Feature Engineering for Deep Spatiotemporal Prediction in Last-Mile Logistics
Introduction
Accurately predicting recipient presence at their delivery address is a critical challenge in last-mile logistics, as failed delivery attempts due to recipient unavailability create substantial economic and environmental costs , inflate logistics expenses, and produce additional carbon emissions from repeated trips . This project addresses the challenge of forecasting individual presence at specific locations using historical GPS trajectory data from 13 users. The computational demands of this task necessitate High Performance Computing infrastructure due to several factors: processing large-scale temporal datasets with thousands of time steps per user, training multiple complex deep learning architectures simultaneously , conducting extensive feature engineering experiments across spatial, temporal, weather, and holiday dimensions , and performing computationally intensive model interpretability analysis. Each model training iteration requires significant GPU memory and computational time, while systematic hyperparameter optimization and feature selection experiments require parallel job execution that would be infeasible on standard workstations.
Methods
We developed a modular time series prediction framework based on PyTorch Lightning, implementing three architectures: PatchTST, PewLSTM, Time-Shift Transformer. The feature engineering pipeline generates over 30 features organized into four groups: temporal features using cyclical encoding for hour, day, week, and season patterns; spatial features including displacement, velocity, and zone transitions; weather conditions encompassing temperature, humidity, wind, and precipitation; and holiday indicators with proximity measures. We employed SLURM workload manager on TU Darmstadt HPC cluster with CUDA-enabled GPU nodes, utilizing batch job submission for systematic experiments across different model- feature combinations. Model interpretability was achieved through SHAP analysis using Kernel Explainer to identify feature importance and understand prediction mechanisms. The data procurer system handles dynamic multi-user data loading with configurable sequence lengths and time shifts.
Results
The PatchTST model achieved 71.56 % accuracy and 64.49 % precision for one-day-ahead presence prediction using 16-day input sequences, evaluated across 10 users and 260 prediction variations. We successfully trained and compared LSTM, Transformer, and TFT variants across multiple feature configurations, generating comprehensive evaluation metrics and visualizations stored in the evaluations directory. The SHAP analysis produced six types of interpretability visualizations including global feature importance rankings, beeswarm plots showing feature value distributions, waterfall diagrams explaining individual predictions, and heatmaps revealing cross-sample patterns.
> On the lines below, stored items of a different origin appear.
@[simp] theorem State.setV_cur (s : State) (r : VReg) (v : Vec) : (s.setV r v).cur = s.cur := rfl
@[simp] theorem State.setV_schedule (s : State) (r : VReg) (v : Vec) : (s.setV r v).schedule = s.schedule := rfl
@[simp] theorem State.setV_fresh (s : State) (r : VReg) (v : Vec) : (s.setV r v).fresh = s.fresh := rfl
@[simp] theorem State.setV_mem (s : State) (r : VReg) (v : Vec) : (s.setV r v).mem = s.mem := rfl
@[simp] theorem State.setV_poison (s : State) (r : VReg) (v : Vec) : (s.setV r v).poison = s.poison := rfl
@[simp] theorem State.setV_lost (s : State) (r : VReg) (v : Vec) : (s.setV r v).lost = s.lost := rfl
@[simp] theorem State.setV_dies (s : State) (r : VReg) (v : Vec) : (s.setV r v).dies = s.dies := rfl
@[simp] theorem State.setV_parts (s : State) (r : VReg) (v : Vec) : (s.setV r v).parts = s.parts := rfl
@[simp] theorem State.setV_pops (s : State) (r : VReg) (v : Vec) : (s.setV r v).pops = s.pops := rfl
@[simp] theorem State.setV_nextPop (s : State) (r : VReg) (v : Vec) : (s.setV r v).nextPop = s.nextPop := rfl
@[simp] theorem State.setV_net (s : State) (r : VReg) (v : Vec) : (s.setV r v).net = s.net := rfl
@[simp] theorem State.setV_out (s : State) (r : VReg) (v : Vec) : (s.setV r v).out = s.out := rfl
@[simp] theorem State.setV_nextTag (s : State) (r : VReg) (v : Vec) : (s.setV r v).nextTag = s.nextTag := rfl
@[simp] theorem State.setV_rings (s : State) (r : VReg) (v : Vec) : (s.setV r v).rings = s.rings := rfl
@[simp] theorem State.setV_actives (s : State) (r : VReg) (v : Vec) : (s.setV r v).actives = s.actives := rfl
@[simp] theorem State.setV_pendingRings (s : State) (r : VReg) (v : Vec) : (s.setV r v).pendingRings = s.pendingRings := rfl
@[simp] theorem State.setV_running (s : State) (r : VReg) (v : Vec) : (s.setV r v).running = s.running := rfl
@[simp] theorem State.setV_jbase (s : State) (r : VReg) (v : Vec) : (s.setV r v).jbase = s.jbase := rfl
@[simp] theorem State.setV_jlog (s : State) (r : VReg) (v : Vec) : (s.setV r v).jlog = s.jlog := rfl
@[simp] theorem State.setV_jhead (s : State) (r : VReg) (v : Vec) : (s.setV r v).jhead = s.jhead := rfl
@[simp] theorem State.setV_jcons (s : State) (r : VReg) (v : Vec) : (s.setV r v).jcons = s.jcons := rfl
@[simp] theorem State.setV_potb (s : State) (r : VReg) (v : Vec) : (s.setV r v).potb = s.potb := rfl
@[simp] theorem State.setV_keys (s : State) (r : VReg) (v : Vec) : (s.setV r v).keys = s.keys := rfl
@[simp] theorem State.setV_ports (s : State) (r : VReg) (v : Vec) : (s.setV r v).ports = s.ports := rfl
@[simp] theorem State.setV_rounds (s : State) (r : VReg) (v : Vec) : (s.setV r v).rounds = s.rounds := rfl
@[simp] theorem State.setV_tickets (s : State) (r : VReg) (v : Vec) : (s.setV r v).tickets = s.tickets := rfl
@[simp] theorem State.setV_ticketWords (s : State) (r : VReg) (v : Vec) : (s.setV r v).ticketWords = s.ticketWords := rfl
@[simp] theorem State.setV_withheld (s : State) (r : VReg) (v : Vec) : (s.setV r v).withheld = s.withheld := rfl
@[simp] theorem State.setV_replies (s : State) (r : VReg) (v : Vec) : (s.setV r v).replies = s.replies := rfl
@[simp] theorem State.setV_group (s : State) (r : VReg) (v : Vec) : (s.setV r v).group = s.group := rfl
@[simp] theorem State.setV_events (s : State) (r : VReg) (v : Vec) : (s.setV r v).events = s.events := rfl
@[simp] theorem State.setV_fwrb (s : State) (r : VReg) (v : Vec) : (s.setV r v).fwrb = s.fwrb := rfl
@[simp] theorem State.setV_fwrlog (s : State) (r : VReg) (v : Vec) : (s.setV r v).fwrlog = s.fwrlog := rfl
@[simp] theorem State.setV_fwrrsv (s : State) (r : VReg) (v : Vec) : (s.setV r v).fwrrsv = s.fwrrsv := rfl
@[simp] theorem State.setV_fwrdone (s : State) (r : VReg) (v : Vec) : (s.setV r v).fwrdone = s.fwrdone := rfl
@[simp] theorem State.setV_boot (s : State) (r : VReg) (v : Vec) : (s.setV r v).boot = s.boot := rfl
@[simp] theorem State.setV_tasks (s : State) (r : VReg) (v : Vec) : (s.setV r v).tasks = s.tasks := rfl
@[simp] theorem State.setV_hbmErrs (s : State) (r : VReg) (v : Vec) : (s.setV r v).hbmErrs = s.hbmErrs := rfl
@[simp] theorem State.setV_broken (s : State) (r : VReg) (v : Vec) : (s.setV r v).broken = s.broken := rfl
@[simp] theorem State.setV_raised (s : State) (r : VReg) (v : Vec) : (s.setV r v).raised = s.raised := rfl
@[simp] theorem State.setV_domains (s : State) (r : VReg) (v : Vec) : (s.setV r v).domains = s.domains := rfl
@[simp] theorem State.setV_works (s : State) (r : VReg) (v : Vec) : (s.setV r v).works = s.works := rfl
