-- ==== Sys2Proof/Tests/Slice0.lean ====
section
/-! SUPPORT. Tests: words of the spec's encodings, refusals of the well-formedness checks, single steps on small
states with results from the spec, and for every statement states and operands that meet its hypotheses. -/

open Sys2Proof Sys2Proof.Machine

namespace Sys2Proof.Tests

set_option maxRecDepth 100000
set_option Elab.async false

/-! ### Small states -/

/-- Slot 0 of core 0. -/
def here : Place := { core := 0, slot := 0 }
/-- A READY thread of partition 0 and population 1, at local address 0x10000. -/
def thread : Slot := { Slot.empty with state := .ready, pc := 0x10000, popid := 1 }
/-- That thread, changed by `f`, in slot 0 of core 0, whose banks all belong to partition 0. -/
def small (f : Slot → Slot) : State :=
  { State.reset.modSlot here fun _ => f thread with
    cur := here, parts := [(0, { Partition.reset with banks := [(0, 0xFFFF)] })] }
/-- The small state as it is. -/
def plainState : State := small id
/-- Memory that holds words at rising offsets. -/
def image (ws : List (Nat × List Nat)) : List Host.Cell :=
  (ws.flatMap fun w => (w.2.zipIdx.flatMap fun e => cells (w.1 + 8 * e.2) (toBytes 8 e.1))).filter fun c => c.2 != 0
/-- What holds of every place of a span holds where it holds of its offsets. -/
theorem of_span {P : Nat → Prop} {q n : Nat} (h : ∀ i < n, P (q + i)) : ∀ r, span q n r → P r := fun r hr => by
  obtain ⟨a, b⟩ := hr
  have := h (r - q) (by omega)
  rwa [Nat.add_sub_cancel' a] at this

/-- A computation answers a value where its option is that value. -/
theorem ok_of {ε α : Type} {a : Except ε α} {v : α} (h : a.toOption = some v) : a = .ok v := by
  cases a with
  | error e => cases h
  | ok w => cases h; rfl

/-- With nothing spilled, no byte belongs to a spill record. -/
theorem none_spilled {s : State} (h : s.myCore.spill = []) {q n : Nat} : ∀ r, span q n r → ¬ s.spilled r := by
  rintro r - ⟨e, he, -⟩
  rw [h] at he
  exact absurd he List.not_mem_nil

/-- A slot is calm where the three fields say so. -/
theorem calm_of {s : State} (h : (!s.me.stopping && s.me.intr.isNone && s.me.pending.isNone) = true) : s.calm := by
  simp only [Bool.and_eq_true, Bool.not_eq_true', Option.isNone_iff_eq_none] at h
  exact ⟨h.1.1, h.1.2, h.2⟩
/-- A computation answers some value that meets a test. -/
theorem ok_and {ε α : Type} {a : Except ε α} {p : α → Bool} (h : a.toOption.any p = true) : ∃ v, a = .ok v ∧ p v = true := by
  cases a with
  | error e => cases h
  | ok w => exact ⟨w, rfl, h⟩
/-- Offset `q` is plain memory: no control space, and no Reserved field or field of the device. -/
def bare (s : State) (q : Nat) : Bool :=
  !inCtl q && !inRed q && (s.tables q).all fun t => !t.holds q
/-- A span is plain memory where each of its offsets is. -/
theorem plain_of {s : State} {q n : Nat} (h : ∀ i < n, bare s (q + i) = true) : s.plain q n :=
  of_span fun i hi => by
    have hb := h i hi
    simp only [bare, Bool.and_eq_true, Bool.not_eq_true', List.all_eq_true] at hb
    obtain ⟨⟨c, r⟩, clear⟩ := hb
    refine ⟨c, r, fun b => ?_⟩
    unfold State.portBit State.portByte
    rw [if_neg (by simp [r]), List.find?_eq_none.2 fun e he => by simpa using clear e he]
/-- An offset of vault 0 lies in no tile table but core 0's. -/
theorem tables_clear {s : State} {q : Nat} (h : q < 2 ^ 24) (h0 : ¬ s.table 0 q) : ∀ c, ¬ s.table c q := fun c => by
  rcases Nat.eq_zero_or_pos c with rfl | hc
  · exact h0
  · rintro ⟨a, -⟩
    unfold State.tileAt vaultBase dieOf at a
    omega
/-- Above the table of core 0, which stands at 0, the bytes of vault 0 lie in no tile table. -/
theorem off_tables {s : State} {r : Nat} (h0 : (s.core 0).ttb = 0) (h : 0x1400 ≤ r) (h' : r < 2 ^ 24) : ∀ c, ¬ s.table c r :=
  tables_clear h' (by
    rintro ⟨-, k⟩
    unfold State.tileAt at k
    rw [h0] at k
    have : bits ((0 : Word).toNat) 12 12 = 0 := rfl
    have : vaultBase 0 = 0 := rfl
    omega)
/-- With no work record live, bytes outside every tile table lie off the tables. -/
theorem off_of {s : State} {q n : Nat} (h : ∀ r, span q n r → ∀ c, ¬ s.table c r) (w : s.works = []) : s.offTables q n :=
  fun r hr => ⟨h r hr, fun _ he => absurd (w ▸ he) List.not_mem_nil⟩
/-- A computation ends in a trap where a test says so. -/
theorem trap_of {α : Type} {a : Act α} {c : Cause} {n : Nat} {v : Word}
    (h : (match a with | .error (.trap d m w) => decide (d = c ∧ m = n ∧ w = v) | _ => false) = true) : a = .error (.trap c n v) := by
  split at h
  · rename_i d m w
    obtain ⟨rfl, rfl, rfl⟩ := of_decide_eq_true h
    rfl
  · cases h

/-- A population of one thread on core 0, in phase `n`. -/
def pop (n : Nat) : Pop :=
  { id := 1, part := 0, dom := none, cores := [0], home := 0, phase := n, arrived := [], away := [], shared := [], ring := 0, journal := 0,
    compl := 0, tag := 0, placed := 0, status := 0, cause := 0, tval := 0, faberr := false, failAt := 0, fails := 0 }
/-- The small state with that population. -/
def member (n : Nat) (f : Slot → Slot) : State := { small f with pops := [pop n] }
/-- The thread as an issuer. -/
def issuer : Issuer := { place := here, pop := 1, part := 0 }
/-- A message of the thread travels to core 1, and a fabric write of it is not acknowledged. -/
def sending : State :=
  { plainState with
    net := [.msg 1 0 false false { h0 := 0, h1 := 0, body := 0, part := 0, dom := none, colour := false, pop := 1, place := here, ack := .none }],
    out := [{ tag := 0, place := here, pop := 1, gone := false, addr := 0, anti := false, float := false, mint := none }] }

/-! ### States that meet the hypotheses: scalar instructions and memory -/

/-- ArithmeticResults, BitFieldResults, CompareAndPredicateResults: operand b from a register and from the last constant. -/
theorem hyp_ArithmeticResults : plainState.calm ∧ plainState.opB (.reg 15) = .ok 0 ∧
    (small fun t => t.setX 15 (BitVec.allOnes 64)).opB (.reg 15) = .ok (BitVec.allOnes 64) ∧ plainState.opB (.k 255) = .ok 0 :=
  ⟨⟨rfl, rfl, rfl⟩, rfl, rfl, rfl⟩
/-- BitFieldResults: a field of 64 bits at bit 63. -/
theorem hyp_BitFieldResults : (small fun t => t.setX 2 0x3F3F).calm ∧ (small fun t => t.setX 2 0x3F3F).opB (.reg 2) = .ok 0x3F3F :=
  ⟨⟨rfl, rfl, rfl⟩, rfl⟩
/-- UnaryAndImmediateResults: 0, and bit 63 alone, for `ctz`; a constant for `ldk`. -/
theorem hyp_UnaryAndImmediateResults : plainState.calm ∧ plainState.x 1 = 0 ∧
    (small fun t => t.setX 1 (2 ^ 63)).calm ∧ ((small fun t => t.setX 1 (2 ^ 63)).x 1).getLsbD 63 = true ∧
    (∀ i < 63, ((small fun t => t.setX 1 (2 ^ 63)).x 1).getLsbD i = false) ∧ plainState.k 255 = .ok 0 :=
  ⟨⟨rfl, rfl, rfl⟩, rfl, ⟨rfl, rfl, rfl⟩, rfl, by decide, rfl⟩
/-- CompareAndPredicateResults: p0, which reads 1, and a predicate that is 0. -/
theorem hyp_CompareAndPredicateResults : plainState.calm ∧ plainState.opB (.k 0) = .ok 0 ∧ plainState.pred 0 = true ∧
    plainState.pred 7 = false := ⟨⟨rfl, rfl, rfl⟩, rfl, rfl, rfl⟩
/-- BranchResults: jump targets that are and are not multiples of 4. -/
theorem hyp_BranchResults : plainState.calm ∧ (plainState.x 6).toNat % 4 = 0 ∧ (plainState.x 15).toNat % 4 = 0 ∧
    (small fun t => (t.setX 6 2).setX 15 1).calm ∧ ((small fun t => (t.setX 6 2).setX 15 1).x 6).toNat % 4 ≠ 0 ∧
    ((small fun t => (t.setX 6 2).setX 15 1).x 15).toNat % 4 ≠ 0 :=
  ⟨⟨rfl, rfl, rfl⟩, rfl, rfl, ⟨rfl, rfl, rfl⟩, by decide, by decide⟩

/-- The constant window's last word is poisoned. -/
def poisoned : State := { plainState with poison := [(vaultBase 0 + 0xC000 + 8 * 255) / 8] }
/-- The bank of the constant window is locked. -/
def locked : State := plainState.modCore 0 fun k => { k with lock := 1 }
/-- OperandForms: a word that can be read, one that is poisoned, one in a locked bank; slot 15 reads through a lock. -/
theorem hyp_OperandForms :
    (plainState.lostAt (vaultBase 0 + 0xC000 + 8 * 255) 8 = none ∧ plainState.me.stalls = [] ∧ plainState.isSup = false ∧
      (plainState.core 0).lock.getLsbD 0 = false ∧ plainState.poison.contains ((vaultBase 0 + 0xC000 + 8 * 255) / 8) = false ∧
      plainState.ownEntries = []) ∧
    (poisoned.lostAt (vaultBase 0 + 0xC000 + 8 * 255) 8 = none ∧ poisoned.me.stalls = [] ∧
      (poisoned.core 0).lock.getLsbD 0 = false ∧ poisoned.poison.contains ((vaultBase 0 + 0xC000 + 8 * 255) / 8) = true) ∧
    (locked.lostAt (vaultBase 0 + 0xC000) 8 = none ∧ locked.me.stalls = [] ∧ locked.isSup = false ∧
      (locked.core 0).lock.getLsbD 0 = true) ∧
    (State.reset.isSup = true ∧ State.reset.me.stalls = [] ∧ State.reset.lostAt (vaultBase 0) 8 = none ∧ State.reset.ownEntries = []) ∧
    plainState.k 255 = .ok 0 :=
  ⟨⟨rfl, rfl, rfl, rfl, rfl, rfl⟩, ⟨rfl, rfl, rfl, rfl⟩, ⟨rfl, rfl, rfl, rfl⟩, ⟨rfl, rfl, rfl, rfl⟩, rfl⟩
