/-- A cached non-leaf entry (R399): context, the level of the table it points to, the address bits above that level's
index, the table. -/
structure WalkEnt where
  ctx : Nat
  level : Nat
  pre : Nat
  table : Nat
deriving DecidableEq, Repr

/-- What moves host data (R396): the writes of a stream, the fetch of a queue, the completion writes of a queue, the transfer of a command,
and a transfer for another node's command or stream, by node, exchange number and stream (R424). -/
inductive Waiter where
  | stream (n : Nat)
  | ring (q : Nat)
  | post (q : Nat)
  | cmd (src : Src) (tag : Nat)
  | far (node fid : Nat) (st : Option Nat)
deriving DecidableEq, Repr

/-- What the end of a transfer brings: a command's data is there; a command's write is complete, with its result words; CU_READ has taken
entries from a capture unit (R311); LOG_READ has written entries (R513). -/
inductive XferEnd where
  | data
  | plain (res : List Nat)
  | cu (unit n : Nat)
  | log (n : Nat)
deriving DecidableEq, Repr

/-- A bulk transfer in progress (R396): whose it is, its context, its priority, the address of its next unit, the bytes whose units have not
been issued, the words of a write from that address on (of a read for another node, what its host memory answered, or its fault), and whether a
unit sent over the mesh has not been answered (R424). -/
structure Xfer where
  who : Waiter
  ctx : Nat
  prio : Nat
  addr : Nat
  left : Nat
  write : Bool
  words : List Nat := []
  fault : Option HostFault := none
  asked : Bool := false
  fin : XferEnd := .data
deriving DecidableEq, Repr

/-- A walk in progress, or an ATS request (level 0), with what waits for it (R398, R399); `stale` where an
invalidation since makes its outcome unfit to keep. -/
structure WalkRun where
  va : Nat
  level : Nat
  table : Nat
  waiters : List Waiter
  stale : Bool := false
deriving DecidableEq, Repr

/-- A page request that the host has not answered (R368, R399, R403): its page, and the streams that a response of
Success retries. -/
structure PageReq where
  va : Nat
  streams : List Nat
deriving DecidableEq, Repr

/-- Translation and DMA outside their parameters: TLB and walk cache, oldest first; walks and ATS requests by context;
page requests outstanding by context; the bulk transfers in progress, in the order in which they began; what the DMA engine has served, the
longest ago first (R396); injected faults that wait (R539). -/
structure Xlt where
  tlb : List Page := []
  wcache : List WalkEnt := []
  walks : Bank (Option WalkRun) := []
  pages : Bank (List PageReq) := []
  xfers : List Xfer := []
  served : List Waiter := []
  failNext : Bank (Option Nat) := []
deriving DecidableEq, Repr

/-- A vector pin beyond its parameters (R184, R214, R218, R221): its last drive data in the present run, what its driver does (0
low, 1 high, 2 off), and what the last park gave it to drive; whether its driver is on for some part of the vector in play, whose D_OFF takes
it off (R221); whether a reaction has parked it (R183); when a reaction last took its driver off (R206); high impedance after Lull entry, PFAIL or a TCXO failure, and a PMU switch in progress; the codes that its calibrated levels and PMU setting have come to (R438), where they are not those of reset. -/
structure PinRun where
  last : Option Bool := none
  drive : Nat := 2
  parkedAs : Nat := 2
  drove : Bool := false
  held : Bool := false
  faultAt : Option Nat := none
  hiz : Bool := false
  switching : Bool := false
  codes : Bank Int := []
deriving DecidableEq, Repr
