/-- TB.EV_UNLOCK: 08_timebase.md R278. -/
def TB.EV_UNLOCK : Prm :=
  { blk := 7, num := 0x015, wid := 8, hi := 63, alt := some 255, iHi := 0, rst := .c (255) }

/-- TB.EV_EXPIRE: 08_timebase.md R278. -/
def TB.EV_EXPIRE : Prm :=
  { blk := 7, num := 0x016, wid := 8, hi := 63, alt := some 255, iHi := 0, rst := .c (255) }

/-- TB.STATE: 08_timebase.md R278. -/
def TB.STATE : Prm :=
  { blk := 7, num := 0x020, wid := 3, acc := .ro, iHi := 0 }

/-- TB.RECOVERY: 08_timebase.md R278. -/
def TB.RECOVERY : Prm :=
  { blk := 7, num := 0x021, wid := 1, acc := .ro, iHi := 0 }

/-- TB.BUDGET_OUT: 08_timebase.md R278. -/
def TB.BUDGET_OUT : Prm :=
  { blk := 7, num := 0x022, wid := 1, acc := .ro, iHi := 0 }

/-- TB.VCO_BAND: 08_timebase.md R278. -/
def TB.VCO_BAND : Prm :=
  { blk := 7, num := 0x023, wid := 5, acc := .ro, iHi := 0 }

/-- TB.PHASE_ERR: 08_timebase.md R278. -/
def TB.PHASE_ERR : Prm :=
  { blk := 7, num := 0x024, wid := 16, sgn := true, acc := .ro, iHi := 0 }

/-- TB.F_MASTER: 08_timebase.md R278. -/
def TB.F_MASTER : Prm :=
  { blk := 7, num := 0x025, wid := 32, acc := .ro, iHi := 0, rst := .c (1600000000) }

/-- TB.PHASE_OFS: 08_timebase.md R278. -/
def TB.PHASE_OFS : Prm :=
  { blk := 7, num := 0x026, wid := 64, sgn := true, acc := .ro, iHi := 0 }

/-- TB.TIME_OWNER: 08_timebase.md R278. -/
def TB.TIME_OWNER : Prm :=
  { blk := 7, num := 0x027, wid := 1, acc := .ro, iHi := 0 }

/-- TB.GUARD_BLOCK: 08_timebase.md R278. -/
def TB.GUARD_BLOCK : Prm :=
  { blk := 7, num := 0x028, wid := 32, acc := .ro, iHi := 0 }

/-- TB.COAST_START: 08_timebase.md R278. -/
def TB.COAST_START : Prm :=
  { blk := 7, num := 0x029, wid := 64, acc := .ro, iHi := 0 }

/-- TB.SYSTIME_NS: 08_timebase.md R278. -/
def TB.SYSTIME_NS : Prm :=
  { blk := 7, num := 0x030, wid := 64, acc := .ro, iHi := 0 }

/-- TB.SYSTIME_FRAC: 08_timebase.md R278. -/
def TB.SYSTIME_FRAC : Prm :=
  { blk := 7, num := 0x031, wid := 16, acc := .ro, iHi := 0 }

/-- EVF.MODE: 09_event_fabric.md R310. -/
def EVF.MODE : Prm :=
  { blk := 8, num := 0x001, wid := 2, acc := .ro, iHi := 0 }

/-- EVF.GRP_EN: 09_event_fabric.md R310. -/
def EVF.GRP_EN : Prm :=
  { blk := 8, num := 0x002, wid := 8, hi := 255, iHi := 0, rst := .c (255) }

/-- EVF.CH_SEEN: 09_event_fabric.md R310. -/
def EVF.CH_SEEN : Prm :=
  { blk := 8, num := 0x003, wid := 64, acc := .w1c, hi := 18446744073709551615, iHi := 0 }

/-- EVF.LOOP_CEIL: 09_event_fabric.md R310. -/
def EVF.LOOP_CEIL : Prm :=
  { blk := 8, num := 0x004, wid := 16, lo := 1, hi := 65535, iHi := 0, rst := .c (100) }

/-- EVF.LOOP_CH: 09_event_fabric.md R310. -/
def EVF.LOOP_CH : Prm :=
  { blk := 8, num := 0x005, wid := 8, acc := .ro, iHi := 0, rst := .c (255) }

/-- EVF.LOG_MASK: 09_event_fabric.md R310. -/
def EVF.LOG_MASK : Prm :=
  { blk := 8, num := 0x006, wid := 64, hi := 18446744073709551615, iHi := 0 }

/-- EVF.SEV_ALIGN: 09_event_fabric.md R310. -/
def EVF.SEV_ALIGN : Prm :=
  { blk := 8, num := 0x007, wid := 16, lo := 64, hi := 65535, iHi := 0, rst := .c (3100) }

/-- EVF.SUSPENDED: 09_event_fabric.md R310. -/
def EVF.SUSPENDED : Prm :=
  { blk := 8, num := 0x008, wid := 16, acc := .ro, iHi := 0 }
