-- ==== Sys2Proof/Machine/Chan.lean ====
section
/-!
DEFINITION. Channels, precision (0 to 127) and HV (128 to 131), as one set of operations: scales, the parameter of
either block, group rails (R77), the power budget (R79, R334), and the moves between output states (R48 to R54, R169).
-/
namespace Sys2Proof.Machine

/-- The parameter a channel number means, of FCH or of HVC. -/
def cp (f h : Prm) (c : Nat) : Prm := if c < 128 then f else h

/-- The instance of a channel number in its block. -/
def ci (c : Nat) : Nat := if c < 128 then c else c - 128

/-- The block code of a channel number. -/
def cb (c : Nat) : Nat := if c < 128 then 1 else 4

/-- Read a parameter that FCH and HVC share. -/
def State.crd (s : State) (f h : Prm) (c : Nat) : Int := s.rd (cp f h c) (ci c)

/-- Write a parameter that FCH and HVC share. -/
def State.cput (s : State) (f h : Prm) (c : Nat) (v : Int) : State := s.put (cp f h c) (ci c) v

/-- A parameter that FCH and HVC share, as the loop cycle works with it. -/
def State.ceff (s : State) (f h : Prm) (c : Nat) (i : Nat := 0) : Int := s.eff (cp f h c) (ci c) i

/-- STATE of a channel (R48). -/
def State.chState (s : State) (c : Nat) : Nat := (s.crd FCH.STATE HVC.STATE c).toNat

/-- The averager of a channel restarts (R109); a sample under conversion still belongs to the sum that its instant met. -/
def restartAvg (s : State) (c : Nat) : State :=
  let r := s.group (groupOf c)
  let items := (s.avg c).items
  let s := s.setAvg c { s.avg c with items := [] }
  if r.shots.isEmpty then s
  else s.setGroup (groupOf c) { r with
    shots := r.shots.map fun x => if x.ch = c ∧ x.before.isNone then { x with before := some items } else x }

/-- Whether an HV state counts as quiet (R170): OFF or TRIPPED. -/
def quietSt (st : Nat) : Bool := st == 0 || st == 6

/-- ON_FV, ON_FI, LIMIT and CLAMP (R48). -/
def connected (st : Nat) : Bool := 2 ≤ st && st ≤ 5

/-- Enter a state. The averager restarts on a change into or out of OFF (R109); the window comparators follow the connection (R73); an HV
channel that becomes quiet stamps the time from which the boost's 1 s can run (R170). -/
def State.setChState (s : State) (c st : Nat) : State :=
  let old := s.chState c
  let s := if st < 6 ∧ (s.ch c).injectedNow then s.setCh c { s.ch c with injectedNow := false } else s
  let s := s.cput FCH.STATE HVC.STATE c st
  let s := if (old == 0) != (st == 0) then restartAvg s c else s
  if c < 128 then if connected old = connected st then s else windowsFollow s c (connected st)
  else if quietSt st && !quietSt old then { s with hv := { s.hv with quietAt := some s.clock } }
  else s

/-- SETPOINT of a channel. -/
def State.setpoint (s : State) (c : Nat) : Int := s.crd FCH.SETPOINT HVC.SETPOINT c

/-- Voltage full scale of a range code, in µV (R57, R163). -/
def vfs : Nat → Int
  | 0 => 1250000 | 1 => 4000000 | 2 => 12000000 | 3 => 30000000 | _ => 210000000

/-- Current full scale of a range code, in pA (R58). -/
def ifs (k : Nat) : Int := 1000 * 10 ^ k

/-- Current full scale of an HV range code, in pA (R163). -/
def hvIfs (k : Nat) : Int := if k = 6 then 20000000000 else 10000 * 10 ^ k

/-- Current full scale of a channel's range code, in pA. -/
def cifs (c k : Nat) : Int := if c < 128 then ifs k else hvIfs k

/-- A code on a new full scale, rounded to the nearest with halves away from zero (R65). -/
def reexpress (code old new : Int) : Int := roundDiv (code * old) new.toNat

/-- Absolute value. -/
def iabs (v : Int) : Int := if v < 0 then -v else v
Feature ablation studies comparing basic, temporal, spatial, weather, and holiday feature groups were completed, with results indicating that spatial movement features and temporal cyclical encodings contribute most significantly to prediction accuracy. Over 78 experimental configurations were executed through automated HPC batch processing, accumulating detailed training logs and model checkpoints for subsequent analysis. The computational efficiency enabled rapid iteration cycles, with each full training experiment completing within 24 hours using single GPU nodes.
Discussion
The results demonstrate that the systematically engineered feature set, after selection via SHAP analysis, provided consistent performance improvements across all three evaluated model architectures—PatchTST, Transformer, and PewLSTM. The SHAP analysis revealed that location-based features such as distance to home zones and movement velocity are more predictive than external factors like weather conditions, suggesting that habitual movement patterns dominate individual presence behavior. Future work should explore ensemble methods combining multiple architectures, investigate attention mechanisms to understand which historical time steps influence predictions most, extend the framework to handle irregular sampling intervals common in real-world GPS data, and deploy the trained models for real-time prediction in production environments. The modular design facilitates integration of additional feature groups and model architectures, while the HPC infrastructure enables scaling to larger user populations for improved generalization.